(Stored data entries)
.....

-- ==== Sys2Proof/Machine/ClockCommands.lean ====
section
/-! DEFINITION. Clocks and resets (R388 to R394). -/

namespace Sys2Proof.Machine

/-- PLL_START (R388). A write of CK_PLL with START. -/
def execPllStart (agent : Agent) (s : State) : Host.Outcome State Fault Refusal := s.answers (Hw.writeNamed agent .CK_PLL 0 1)

/-- PLL_STOP (R388). A write of CK_PLL that clears START. -/
def execPllStop (agent : Agent) (s : State) : Host.Outcome State Fault Refusal := s.answers (Hw.writeNamed agent .CK_PLL 0 0)

/-- PLL_LOCKED (R388). The 16,384th REFCLK cycle after START. -/
def execPllLocked (s : State) : Host.Outcome State Fault Refusal := s.answers (fun w => w.onHw (·.pllLocked))

/-- ACLK_SWITCH (R390). A write of CK_DOM.ACLK_RUN, its other fields as they stand. -/
def execAclkSwitch (agent : Agent) (run : Bool) (s : State) : Host.Outcome State Fault Refusal :=
  s.answers (fun w => Hw.writeNamed agent .CK_DOM 0 (withFld F.CK_DOM_ACLK_RUN (flag run) (w.hw.rd .CK_DOM 0)) w)

/-- PCLK_SWITCH (R390). A write of CK_DOM.PCLK_ROOT, its other fields as they stand. -/
def execPclkSwitch (agent : Agent) (root : Bool) (s : State) : Host.Outcome State Fault Refusal :=
  s.answers (fun w => Hw.writeNamed agent .CK_DOM 0 (withFld F.CK_DOM_PCLK_ROOT (flag root) (w.hw.rd .CK_DOM 0)) w)

/-- MCLK_SWITCH (R390). A write of CK_DOM.MCLK_ROOT, its other fields as they stand. -/
def execMclkSwitch (agent : Agent) (root : Bool) (s : State) : Host.Outcome State Fault Refusal :=
  s.answers (fun w => Hw.writeNamed agent .CK_DOM 0 (withFld F.CK_DOM_MCLK_ROOT (flag root) (w.hw.rd .CK_DOM 0)) w)

/-- DOMAIN_SWITCH_DONE (R390). A domain's first cycle on its new source: 0 ACLK, 1 PCLK, 2 MCLK. -/
def execDomainSwitchDone (domain : Nat) (s : State) : Host.Outcome State Fault Refusal := s.answers (fun w => w.onHw (fun h => h.switchEnd domain))

/-- CLOCK_MONITOR_WRITE (R391). A write of CK_MON. -/
def execClockMonitorWrite (agent : Agent) (value : Word) (s : State) : Host.Outcome State Fault Refusal :=
  s.answers (Hw.writeNamed agent .CK_MON 0 value.toNat)

/-- PORZ (R392). The PORZ pin. -/
def execPorz (level : Bool) (s : State) : Host.Outcome State Fault Refusal := s.answers (fun w => w.onHw (fun h => h.porz level))

/-- WARMZ (R393). The WARMZ pin. -/
def execWarmz (level : Bool) (s : State) : Host.Outcome State Fault Refusal := s.answers (fun w => w.onHw (fun h => h.warmz level))

/-- WARM_RESET_REQUEST (R393). A write of CK_RST with WARM. -/
def execWarmResetRequest (agent : Agent) (s : State) : Host.Outcome State Fault Refusal :=
  s.answers (Hw.writeNamed agent .CK_RST 0 (withFld F.CK_RST_WARM 1 0))

/-- WARM_RESET_BOOT_START (R393). The boot ROM starts after a warm reset. -/
def execWarmResetBootStart (s : State) : Host.Outcome State Fault Refusal := s.answers (fun w => w.onHw (·.warmBootStart))

/-- CORE_RESET (R394). A write of CK_RST.CORE. -/
def execCoreReset (agent : Agent) (value : Word) (s : State) : Host.Outcome State Fault Refusal :=
  s.answers (Hw.writeNamed agent .CK_RST 0 (withFld F.CK_RST_WARM 0 value.toNat))

/-- TAMBOUR_RESET (R394). A write of CK_RSTTB. -/
def execTambourReset (agent : Agent) (value : Word) (s : State) : Host.Outcome State Fault Refusal :=
  s.answers (Hw.writeNamed agent .CK_RSTTB 0 value.toNat)

end Sys2Proof.Machine
end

.....

Problem to solve
Would you print all of the entries exactly as they stand?

Result
-- ==== Sys2Proof/Machine/ClockCommands.lean ====
section
/-! DEFINITION. Clocks and resets (R388 to R394). -/

namespace Sys2Proof.Machine

/-- PLL_START (R388). A write of CK_PLL with START. -/
def execPllStart (agent : Agent) (s : State) : Host.Outcome State Fault Refusal := s.answers (Hw.writeNamed agent .CK_PLL 0 1)

/-- PLL_STOP (R388). A write of CK_PLL that clears START. -/
def execPllStop (agent : Agent) (s : State) : Host.Outcome State Fault Refusal := s.answers (Hw.writeNamed agent .CK_PLL 0 0)

/-- PLL_LOCKED (R388). The 16,384th REFCLK cycle after START. -/
def execPllLocked (s : State) : Host.Outcome State Fault Refusal := s.answers (fun w => w.onHw (·.pllLocked))

/-- ACLK_SWITCH (R390). A write of CK_DOM.ACLK_RUN, its other fields as they stand. -/
def execAclkSwitch (agent : Agent) (run : Bool) (s : State) : Host.Outcome State Fault Refusal :=
  s.answers (fun w => Hw.writeNamed agent .CK_DOM 0 (withFld F.CK_DOM_ACLK_RUN (flag run) (w.hw.rd .CK_DOM 0)) w)

/-- PCLK_SWITCH (R390). A write of CK_DOM.PCLK_ROOT, its other fields as they stand. -/
def execPclkSwitch (agent : Agent) (root : Bool) (s : State) : Host.Outcome State Fault Refusal :=
  s.answers (fun w => Hw.writeNamed agent .CK_DOM 0 (withFld F.CK_DOM_PCLK_ROOT (flag root) (w.hw.rd .CK_DOM 0)) w)

/-- MCLK_SWITCH (R390). A write of CK_DOM.MCLK_ROOT, its other fields as they stand. -/
def execMclkSwitch (agent : Agent) (root : Bool) (s : State) : Host.Outcome State Fault Refusal :=
  s.answers (fun w => Hw.writeNamed agent .CK_DOM 0 (withFld F.CK_DOM_MCLK_ROOT (flag root) (w.hw.rd .CK_DOM 0)) w)

/-- DOMAIN_SWITCH_DONE (R390). A domain's first cycle on its new source: 0 ACLK, 1 PCLK, 2 MCLK. -/
def execDomainSwitchDone (domain : Nat) (s : State) : Host.Outcome State Fault Refusal := s.answers (fun w => w.onHw (fun h => h.switchEnd domain))

/-- CLOCK_MONITOR_WRITE (R391). A write of CK_MON. -/
def execClockMonitorWrite (agent : Agent) (value : Word) (s : State) : Host.Outcome State Fault Refusal :=
  s.answers (Hw.writeNamed agent .CK_MON 0 value.toNat)

/-- PORZ (R392). The PORZ pin. -/
def execPorz (level : Bool) (s : State) : Host.Outcome State Fault Refusal := s.answers (fun w => w.onHw (fun h => h.porz level))

/-- WARMZ (R393). The WARMZ pin. -/
def execWarmz (level : Bool) (s : State) : Host.Outcome State Fault Refusal := s.answers (fun w => w.onHw (fun h => h.warmz level))

/-- WARM_RESET_REQUEST (R393). A write of CK_RST with WARM. -/
def execWarmResetRequest (agent : Agent) (s : State) : Host.Outcome State Fault Refusal :=
  s.answers (Hw.writeNamed agent .CK_RST 0 (withFld F.CK_RST_WARM 1 0))

/-- WARM_RESET_BOOT_START (R393). The boot ROM starts after a warm reset. -/
def execWarmResetBootStart (s : State) : Host.Outcome State Fault Refusal := s.answers (fun w => w.onHw (·.warmBootStart))

/-- CORE_RESET (R394). A write of CK_RST.CORE. -/
def execCoreReset (agent : Agent) (value : Word) (s : State) : Host.Outcome State Fault Refusal :=
  s.answers (Hw.writeNamed agent .CK_RST 0 (withFld F.CK_RST_WARM 0 value.toNat))

/-- TAMBOUR_RESET (R394). A write of CK_RSTTB. -/
def execTambourReset (agent : Agent) (value : Word) (s : State) : Host.Outcome State Fault Refusal :=
  s.answers (Hw.writeNamed agent .CK_RSTTB 0 value.toNat)

end Sys2Proof.Machine
end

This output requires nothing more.